Most AI knowledge tools make a quiet assumption: the model is the worker, and the human is the caller.
You ask, the system retrieves pages, the LLM synthesises them, you get an answer. Clean pipeline. One direction.
That assumption breaks the moment a reasoning model needs to use the knowledge base as a tool - not to answer a question, but to do work. Search for related pages. Read a contradicted entry. Write a resolution. Commit a lifecycle transition. Then search again based on what it found.
Now the model is the caller. The knowledge layer is the called. Same storage. Opposite direction.
This is the coordination problem that most knowledge tools never have to solve, because they pick one mode and stay there. Building a system that handles both cleanly turns out to be the interesting design challenge.
The Four-Interface Pattern
The clearest way to see the tension is through the four surfaces a well-designed knowledge system needs to support:
CLI : a human (or script) calls the system, which calls an LLM, which returns an answer. Streaming for humans, structured output for pipes. The model is a service.
IDE/App Plugin : same direction, richer context. The plugin renders wikilinks as navigation, exposes a lifecycle dashboard for human decisions. Still: human calls system calls LLM.
Web Chat UI : conversational, multi-turn, natural language operations. "Run lint." "Show me stale pages." The system interprets these and dispatches them. Still: human calls system calls LLM.
MCP : a reasoning model connects to the knowledge layer as a set of tools. It decides what to search, what to read, when to write, which lifecycle state to commit. The system is now memory. The model is now the brain.
The insight is that the first three interfaces share a common structure. The fourth inverts it entirely.
Why the Memory Layer Needs Opinions
Here is where the design gets non-obvious.
When a reasoning model can freely read, write, and transition pages, you need the storage layer to enforce constraints the model might not. A lifecycle transition graph that blocks invalid state changes. An immutable audit trail that records every edit and its stated reason, regardless of whether a human or an agent made it.
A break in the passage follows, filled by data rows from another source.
-- ==== Sys2Proof/Syntax.lean ====
section
/-! DEFINITION. The commands and events of the block, one constructor per row of the table of operations and events, with
the operands each carries: the values that the sender, the sensor or the pin supplies. -/

namespace Sys2Proof

/-- The requesters of R26 and R655. -/
inductive Requester where
  /-- the package security controller, always the Warden -/
  | psc
  /-- Drover firmware on hart k; hart 0 is the Warden while its window is open -/
  | hart (k : Nat)
  /-- the host driver -/
  | host
  /-- the BMC, through H3 and the platform interface -/
  | bmc
deriving DecidableEq, Repr

/-- Who makes a register access, and in which of the frame's 200 bus cycles it reaches the register bus (R80). -/
structure WCtx where
  req : Requester
  cyc : Nat := 0
deriving DecidableEq, Repr

/-- The SECDED outcome of a Store or weight word (R296, R558, R559). -/
inductive EccErr where
  | clean
  /-- a single-bit error -/
  | single
  /-- an uncorrectable error -/
  | double
deriving DecidableEq, Repr

/-- A SECDED error met in a word of the Bellwether weight memory (R296). -/
structure WeightErr where
  word : Nat
  double : Bool
deriving DecidableEq, Repr

/-- Phase Driver snapshot carried by OUTPUT packets and catch-up (R399): per phase STATE and c_p, per rail the compensator
integrator and V_ref. -/
structure PdSnap where
  phases : List (Nat × Nat × Nat)
  rails : List (Nat × Nat × Nat)
deriving DecidableEq, Repr

/-- STATUS packet (R399). -/
structure StatusPkt where
  crcOk : Bool
  frame : Nat
  role : Nat
  ready : Bool
  mapDigest : Nat
  profile : Nat
  imageVer : Nat
  thermtripN : Bool
deriving DecidableEq, Repr

/-- INPUT packet (R399): for every phase its latest conversion, and whether the frame before has made it; for every rail the last
two conversions; PMBus readings by supply, the holder's own diode conversions, and the digest of the intents, which reach both
instances. -/
structure InputPkt where
  crcOk : Bool
  phases : List (Nat × Nat × Bool)
  rails : List (Nat × Nat × Nat)
  pmbus : List (Nat × Nat)
  diodes : List (Nat × Nat)
  digest : Nat
deriving DecidableEq, Repr

/-- OUTPUT packet (R399): (slot, CALC, output) for every due slot, (fold, throttle) levels, the diode trip state, and the
holder's Phase Driver snapshot. -/
structure OutputPkt where
  crcOk : Bool
  slots : List (Nat × Nat × Nat)
  throttle : List (Nat × Nat)
  tripped : Bool
  snap : Option PdSnap
deriving DecidableEq, Repr

/-- What a MIRROR packet asks for (R399, R427, R536). -/
inductive MirrorOp where
  /-- a register write under R205 -/
  | write (off v : Nat)
  /-- a profile request -/
  | profile (p : Nat)
  /-- the holder names the boundary at which its prepared profile commits -/
  | profileAt (frame : Nat)
  /-- the holder refuses a profile that the standby asked for -/
  | profileRefuse
  /-- the standby passed, or refused, a mirrored reload -/
  | reloadPass
  | reloadRefuse
  /-- the holder names the commit boundary of a staged reload -/
  | commitAt (frame : Nat)
deriving DecidableEq, Repr

/-- MIRROR packet: a request tagged with the boundary at which it commits. -/
structure MirrorPkt where
  crcOk : Bool
  boundary : Nat
  op : MirrorOp
deriving DecidableEq, Repr

/-- Verdict of a targeted test (R435, R468). -/
inductive TestVerdict where
  | pass
  | fail
  | notRun
deriving DecidableEq, Repr

/-- INTENT message (R285): `msg` is byte 0, which a CANCEL row never has, and `rsv` bytes 10–11. -/
structure IntentMsg where
  seq : Nat
  fold : Nat
  start : Nat
  tileKind : Nat
  format : Nat
  opclass : Nat
  tiles : Nat
  duration : Nat
  tag : Nat
  rsv : Nat := 0
  msg : Nat := 1
deriving DecidableEq, Repr

/-- What a BULK packet carries (R399, R371, R404, R414, R446). -/
inductive BulkOp where
  /-- catch-up: a slot's I, FILTER and DERIV states, and the percentage copied -/
  | slotState (slot integ : Nat) (states : List Nat)
  | pdSnap (p : PdSnap)
  /-- a fold's last accepted SEQ, whether it has one, and its schedule entries: absolute start, latch boundary, intent -/
  | schedule (fold lastSeq : Nat) (valid : Bool) (entries : List (Int × Nat × IntentMsg))
  | siteStates (l : List (Nat × Nat))
  /-- bytes of the grant and ledger region or of the golden records, at a Store address -/
  | storeBytes (addr : Nat) (bytes : List Byte)
  | progress (pct : Nat)
  /-- the epoch (R371) -/
  | epoch (e : Nat)
  /-- digest of a grant round or of a processed bank (R414) -/
  | roundDigest (crc : Nat)
  | bankDigest (bank crc : Nat)
  /-- the holder's published values for a round or bank whose digests differ (R414) -/
  | takeRound (rates : List (Nat × Nat))
  /-- the peer's golden-test result of a slot (R446) -/
  | golden (slot : Nat) (pass : Bool)
  /-- the peer's verdict of a source's test (R417, R433) -/
  | verdict (source : Nat) (v : TestVerdict)
  /-- the start of a channel's loopback test on both instances (R417) -/
  | loopback (source : Nat)
  /-- a conversion of a diode channel that the sender serves (R316) -/
  | diode (ch : Nat) (temp : Int)
deriving DecidableEq, Repr

/-- BULK packet. -/
structure BulkPkt where
  crcOk : Bool
  op : BulkOp
deriving DecidableEq, Repr

/-- Mesh copy of twin status (R40). -/
structure MeshStatus where
  role : Nat
  ready : Bool
  frame : Nat
deriving DecidableEq, Repr

/-- The causes for which the keeper drops the gate (R408). -/
inductive KeeperCause where
  | lostFrames
  | reset
  | noBoundary
  | timeBase
deriving DecidableEq, Repr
Provenance tracking that ties every page to its source material.
These aren't features for the human users. They're the constraints that make it safe to connect a reasoning model to the same base a human is actively maintaining.
A model can call write_page then lifecycle_transition. What it cannot do is move a page from stale to contradicted - that transition isn't in the allowed graph. The memory layer enforces this the same way it enforces it for a CLI command. It doesn't care which surface issued the instruction.
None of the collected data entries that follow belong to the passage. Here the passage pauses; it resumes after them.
/-- The fields of one block of the window. -/
def fieldsOf_le : List Fld :=
  [R.LE_STATUS_RUNNING, R.LE_STATUS_PROFILE, R.LE_STATUS_LAST_END, R.LE_STATUS_DUE, R.LE_CAP_PAGE_PAGE, R.LE_FLAG_SUM_FLAGGED, R.LE_PLAUS_SUM_HELD, R.LE_PKG_SUSTAINED_SUSTAINED] ++
  [R.LE_PKG_EXCURSION_EXCURSION, R.LE_PKG_LIMITS_GAP_FRAMES, R.LE_PKG_LIMITS_EXC_FRAMES, R.LE_PKG_KEEP_EST_KEEP_EST, R.LE_PKG_HBM_EST_HBM_EST, R.LE_PKG_POWER_POWER, R.LE_PKG_MEAN_MEAN, R.LE_PKG_RUN_GAP] ++
  [R.LE_PKG_RUN_RUN, R.LE_FOLD_POWER_POWER, R.LE_FOLD_FLOOR_FLOOR, R.LE_FOLD_HOSTCAP_HOSTCAP, R.LE_FOLD_EFFECTIVE_EFFECTIVE, R.LE_SLOT_MODE_PRESETS, R.LE_SLOT_MODE_PLAUS_HOLD, R.LE_SLOT_MODE_MODE] ++
  [R.LE_SLOT_MODE_MODE_REQ, R.LE_SLOT_MANUAL_MANUAL, R.LE_SLOT_OUT_CALC, R.LE_SLOT_OUT_OUT, R.LE_SLOT_FLAGS_CLIP_LO, R.LE_SLOT_FLAGS_CLIP_HI, R.LE_SLOT_FLAGS_SLEWING, R.LE_SLOT_FLAGS_PLAUS] ++
  [R.LE_SLOT_FLAGS_LUT_CLAMP, R.LE_SLOT_FLAGS_EXP_OVF, R.LE_SLOT_FLAGS_SAT_N, R.LE_SLOT_FLAGS_SAT_P, R.LE_SLOT_INTEG_INTEG, R.LE_SLOT_CFG_NEAR, R.LE_SLOT_CFG_START, R.LE_SLOT_CFG_OFFSET] ++
  [R.LE_SLOT_CFG_DIV, R.LE_SLOT_OUTSEL_OUT_KIND, R.LE_SLOT_OUTSEL_OUT_INDEX, R.LE_SLOT_PROG_STAGE_COUNT, R.LE_SLOT_PROG_STAGE_BASE, R.LE_SLOT_SLEW_SLEW, R.LE_SLOT_INJ_PERIOD, R.LE_SLOT_INJ_POINT] ++
  [R.LE_SLOT_INJ_SHAPE, R.LE_SLOT_INJ_EN, R.LE_SLOT_INJ_AMPL_AMPL, R.LE_SLOT_CAP_PRE, R.LE_SLOT_CAP_TRIG, R.LE_SLOT_CAP_STAGE, R.LE_SLOT_CAP_SRC, R.LE_SLOT_CAP_ARM] ++
  [R.LE_SLOT_CAP_STAT_TRIGGERED, R.LE_SLOT_CAP_STAT_DONE, R.LE_SLOT_CAP_STAT_TRIG_IDX, R.LE_SLOT_CAP_STAT_FULL, R.LE_SLOT_CAP_STAT_WPTR, R.LE_SLOT_PLAUS_RUN_CNT, R.LE_SLOT_PLAUS_RESID, R.LE_STAGE_OP] ++
  [R.LE_STAGE_EXP, R.LE_STAGE_A, R.LE_STAGE_B, R.LE_STAGE_KM, R.LE_STAGE_KEXP]

/-- The fields of one block of the window. -/
def fieldsOf_lut : List Fld :=
  [R.LE_LUT_EXP, R.LE_LUT_X, R.LE_LUT_G]

/-- The fields of one block of the window. -/
def fieldsOf_pd : List Fld :=
  [R.PD_STATUS_UNDRIVEN, R.PD_STATUS_DRIVING, R.PD_STATUS_RAIL_ON, R.PD_FENCED_FENCED, R.PD_DERATED_DERATED, R.PD_RAIL_CFG_ENABLE, R.PD_RAIL_CFG_SENSE_CH, R.PD_RAIL_CFG_COUNT] ++
  [R.PD_RAIL_CFG_MIN_ACTIVE, R.PD_RAIL_CFG_FSW, R.PD_RAIL_MASK_MASK, R.PD_RAIL_STAT_OFF_LATCH, R.PD_RAIL_STAT_SAFE_LATCH, R.PD_RAIL_STAT_OVERLOAD, R.PD_RAIL_STAT_TRUNCATING, R.PD_RAIL_STAT_SKIPPING] ++
  [R.PD_RAIL_STAT_RAMPING, R.PD_RAIL_STAT_SHED_DEFER, R.PD_RAIL_STAT_PULSING, R.PD_RAIL_STAT_FENCED, R.PD_RAIL_STAT_DERATED, R.PD_RAIL_STAT_SELECT, R.PD_RAIL_VREF_TARGET, R.PD_RAIL_VREF_VREF] ++
  [R.PD_RAIL_LIMITS_TRUNC, R.PD_RAIL_LIMITS_SC, R.PD_RAIL_CONT_CONT_EFF, R.PD_RAIL_CONT_CONT, R.PD_RAIL_OVERLOAD_MEAN, R.PD_RAIL_OVERLOAD_OVERLOAD, R.PD_RAIL_CUT_C_SAFE, R.PD_RAIL_CUT_C_OVERLOAD] ++
  [R.PD_RAIL_CUT_C_DERATED, R.PD_RAIL_CUT_C_FENCED, R.PD_RAIL_CUT_CUT, R.PD_RAIL_COMP0_KPS, R.PD_RAIL_COMP0_KPM, R.PD_RAIL_COMP0_KIS, R.PD_RAIL_COMP0_KIM, R.PD_RAIL_COMP1_KDS] ++
  [R.PD_RAIL_COMP1_KDM, R.PD_RAIL_COMP1_RLL, R.PD_RAIL_COMP2_DMAX, R.PD_RAIL_COMP2_SHARE_MAX, R.PD_RAIL_SHED_DWELL, R.PD_RAIL_SHED_ADD_CUR, R.PD_RAIL_SHED_SHED_CUR, R.PD_RAIL_HEALTH_SAFE_THR] ++
  [R.PD_RAIL_HEALTH_JUDGE, R.PD_RAIL_HEALTH_DEV, R.PD_RAIL_HEALTH_MIN_MEAN, R.PD_RAIL_SKIP_SKIP_FRAMES, R.PD_RAIL_SKIP_SKIP_CUR, R.PD_RAIL_CMD_RESTART, R.PD_RAIL_CMD_CLEAR_SAFE, R.PD_SETPOINT_CODE] ++
  [R.PD_PH_STAT_STATE, R.PD_PH_STAT_DERATED, R.PD_PH_STAT_SENSE_OK, R.PD_PH_STAT_CAUSE, R.PD_PH_STAT_RAIL, R.PD_PH_STAT_SC_FRAME, R.PD_PH_STAT_RANK, R.PD_PH_CURRENT_USED] ++
  [R.PD_PH_CURRENT_MEAS, R.PD_PH_DUTY_DUTY, R.PD_PH_DUTY_SHARE, R.PD_PH_CTRL_SC_TOTAL, R.PD_PH_CTRL_FENCE]

/-- The fields of one block of the window. -/
def fieldsOf_crook : List Fld :=
  [R.CROOK_STATUS_SYNCED, R.CROOK_STATUS_ORPHANS, R.CROOK_STATUS_STRETCHING, R.CROOK_CTRL_STUCK_FRAMES, R.CROOK_CTRL_MIN_HOLD, R.CROOK_LATE_LATE, R.CROOK_TEST_BUSY, R.CROOK_TEST_CELL] ++
  [R.CROOK_FOLD_CFG_MAX_STRETCH, R.CROOK_FOLD_CFG_HYST, R.CROOK_FOLD_CFG_THRESH, R.CROOK_FOLD_SUM_TRIPS, R.CROOK_FOLD_SUM_EDGES, R.CROOK_FOLD_TOTAL_TOTAL, R.CROOK_FOLD_THR_FALLBACK, R.CROOK_FOLD_THR_CODE] ++
  [R.CROOK_RAIL_CFG_STEP_ADD, R.CROOK_RAIL_CFG_STEP_V, R.CROOK_RAIL_STAT_ABORTS, R.CROOK_RAIL_STAT_ALARM, R.CROOK_CELL_ENABLE, R.CROOK_CELL_PRESENT, R.CROOK_CELL_STUCK, R.CROOK_CELL_ORPHAN] ++
  [R.CROOK_CELL_STRETCHING, R.CROOK_CELL_TRIPS]

/-- The fields of one block of the window. -/
def fieldsOf_bw : List Fld :=
  [R.BW_STATUS_RUNNING, R.BW_STATUS_WEIGHT_ERR, R.BW_STATUS_NET_VALID, R.BW_STATUS_CYCLES, R.BW_CLEAR_RAILS, R.BW_CLEAR_FOLDS, R.BW_NETMAP_NET, R.BW_LAYER_WBASE] ++
  [R.BW_LAYER_EXP, R.BW_LAYER_BBASE, R.BW_LAYER_OUT, R.BW_LAYER_IN, R.BW_WEIGHT_BYTE, R.BW_FOLD_STAT_VALID, R.BW_FOLD_STAT_ENTRIES, R.BW_FOLD_STAT_LAST_SEQ] ++
  [R.BW_FOLD_FCAST0_H2, R.BW_FOLD_FCAST0_H1, R.BW_FOLD_FCAST1_H4, R.BW_FOLD_FCAST1_H3, R.BW_FOLD_FCAST2_H6, R.BW_FOLD_FCAST2_H5, R.BW_FOLD_FCAST3_H8, R.BW_FOLD_FCAST3_H7] ++
  [R.BW_FOLD_CNT0_LATE, R.BW_FOLD_CNT0_STALE, R.BW_FOLD_CNT0_GAP, R.BW_FOLD_CNT0_BAD, R.BW_FOLD_CNT1_NOMAP, R.BW_FOLD_CNT1_DUP_TAG, R.BW_FOLD_CNT1_FAR, R.BW_FOLD_CNT1_DROP] ++
  [R.BW_RAIL_FCAST_MAX, R.BW_RAIL_FCAST_NOW, R.BW_RAIL_CTRL_RISE_MIN, R.BW_RAIL_CTRL_MISS_MIN, R.BW_RAIL_CTRL_MET_PCT, R.BW_RAIL_CTRL_EA_H, R.BW_RAIL_STAT_MISSES, R.BW_RAIL_STAT_DEFER] ++
  [R.BW_RAIL_STAT_EA_LAST, R.BW_BIAS_BIAS]

/-- The fields of one block of the window. -/
def fieldsOf_bww : List Fld :=
  [R.BW_WMEM_W]

/-- The fields of one block of the window. -/
def fieldsOf_th : List Fld :=
  [R.TH_STATUS_RUNNING, R.TH_STATUS_TRIPPED, R.TH_STATUS_NEAR_CNT, R.TH_STATUS_BLIND_CNT, R.TH_STATUS_CLAMP_CNT, R.TH_CTRL_BLIND_ADD, R.TH_CTRL_XCHK_DEV, R.TH_LIMITS_HOT_CLAMP] ++
  [R.TH_LIMITS_TILE_FENCE_T, R.TH_TRIP_LATCHED, R.TH_TRIP_NET_LOW, R.TH_TRIP_DIODE, R.TH_TRIP_TEMP, R.TH_FENCE_REQ, R.TH_FENCED_FENCED, R.TH_STILE_PARKED] ++
  [R.TH_ROUTE_IN_USE, R.TH_BAND_CFG_KIND, R.TH_BAND_CFG_SOURCE, R.TH_BAND_CFG_HYST, R.TH_BAND_STAT_STALE, R.TH_BAND_STAT_BAND, R.TH_BAND_STAT_TEMP, R.TH_OPT_HEATER_HEATER] ++
  [R.TH_OPT_LASER_LASER, R.TH_OPT_STAT_OVER, R.TH_OPT_STAT_LOCKED, R.TH_OPT_STAT_FF, R.TH_OPT_DRAW_HEATER_RPT, R.TH_OPT_DRAW_LASER_RPT, R.TH_PAD_TEMP_DIODE_T, R.TH_PAD_TEMP_TEMP] ++
  [R.TH_PAD_STAT_NEAR, R.TH_PAD_STAT_BLIND, R.TH_PAD_STAT_CLAMP, R.TH_PAD_STAT_DIODE_FAIL, R.TH_PAD_STAT_SUSPECT, R.TH_PAD_STAT_FAILED, R.TH_PAD_STAT_EXCLUDED, R.TH_PAD_HURDLE_LEVEL] ++
  [R.TH_PAD_HURDLE_RATE, R.TH_PAD_CFG_FOLD, R.TH_PAD_CFG_DIODE, R.TH_PAD_CFG_NEAR, R.TH_PAD_CFG_HYST, R.TH_PAD_CFG_SITES, R.TH_PAD_CNT_LATE_SWEEP, R.TH_PAD_CNT_LATE_READ] ++
  [R.TH_DIODE_OWN, R.TH_DIODE_PRESENT, R.TH_DIODE_FAILED, R.TH_DIODE_ABOVE, R.TH_DIODE_READING, R.TH_SITE_STATE, R.TH_SITE_SUBST, R.TH_SITE_PADDOCK] ++
  [R.TH_SITE_READING]

/-- The fields of one block of the window. -/
def fieldsOf_gl : List Fld :=
  [R.GL_STATUS_ROUNDS, R.GL_STATUS_UNATTENDED, R.GL_STATUS_FLAT_ALL, R.GL_STATUS_READY, R.GL_STATUS_OPEN, R.GL_STATUS_CLOSING_V, R.GL_STATUS_CLOSING, R.GL_EPOCH_EPOCH] ++
  [R.GL_CTRL_GRANT_PERIOD, R.GL_CTRL_RESERVE_PCT, R.GL_HEFT_LEARN, R.GL_HEFT_HEFT_UNIT, R.GL_MESH_RETRY_MAX, R.GL_MESH_RETRY_GAP, R.GL_MESH_STAT_RETRIES, R.GL_MESH_STAT_FAILED] ++
  [R.GL_BASE_BASE, R.GL_BANK_STAT_STATE, R.GL_BANK_STAT_INEXACT, R.GL_BANK_STAT_LATE, R.GL_BANK_STAT_MERGED, R.GL_BANK_STAT_RELEASE, R.GL_BANK_FIRST_FIRST, R.GL_BANK_FRAMES_FRAMES] ++
  [R.GL_DISP_SENT_SENT, R.GL_DISP_ACK_ACK_SEQ, R.GL_DISP_EPOCH_ACK_EPOCH, R.GL_DISP_STAT_STATUS, R.GL_DISP_STAT_ROUND_FAIL, R.GL_DISP_STAT_NOBUF, R.GL_RAIL_ENERGY_ENERGY, R.GL_RAIL_IDLE_IDLE] ++
  [R.GL_RAIL_COST_COST, R.GL_THROTTLE_LEVEL, R.GL_THROTTLE_LOOP, R.GL_THROTTLE_SAFE, R.GL_THROTTLE_PKG]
The audit trail records triggered_by: mcp and the model's stated reason. Run the lifecycle log the next morning and the full chain is there, whether it was a human clicking in a plugin or an agent running at 2 AM.
The Hint Engine Doesn't Disappear
One question that comes up: if a reasoning model generates its own next steps dynamically, what happens to the deterministic hint engine that suggests follow-up queries?
It serves the human-facing interfaces. No LLM cost, instant suggestions based on current wiki health, contextual to what the user just asked. A reasoning model doesn't need that, it generates its own chains based on what it finds. Two different users, two different workflows, same storage layer.
The coexistence is the point. The four-interface pattern isn't about choosing between human-driven and agent-driven workflows. It's about a knowledge layer that supports both without leaking the distinction into the storage model.
Reference Implementation
The pattern described here is implemented in Synthadoc, an open-source AI knowledge base tool. The video above walks through all four interfaces against a live demo wiki - CLI queries, Obsidian plugin lifecycle management, web chat multi-turn conversation, and connecting Claude Code as a reasoning brain over MCP.
If you're building something similar, the part worth paying attention to isn't the interface count, it's the audit trail and transition graph. Those are what make the memory layer safe to connect to a model that can write, not just read.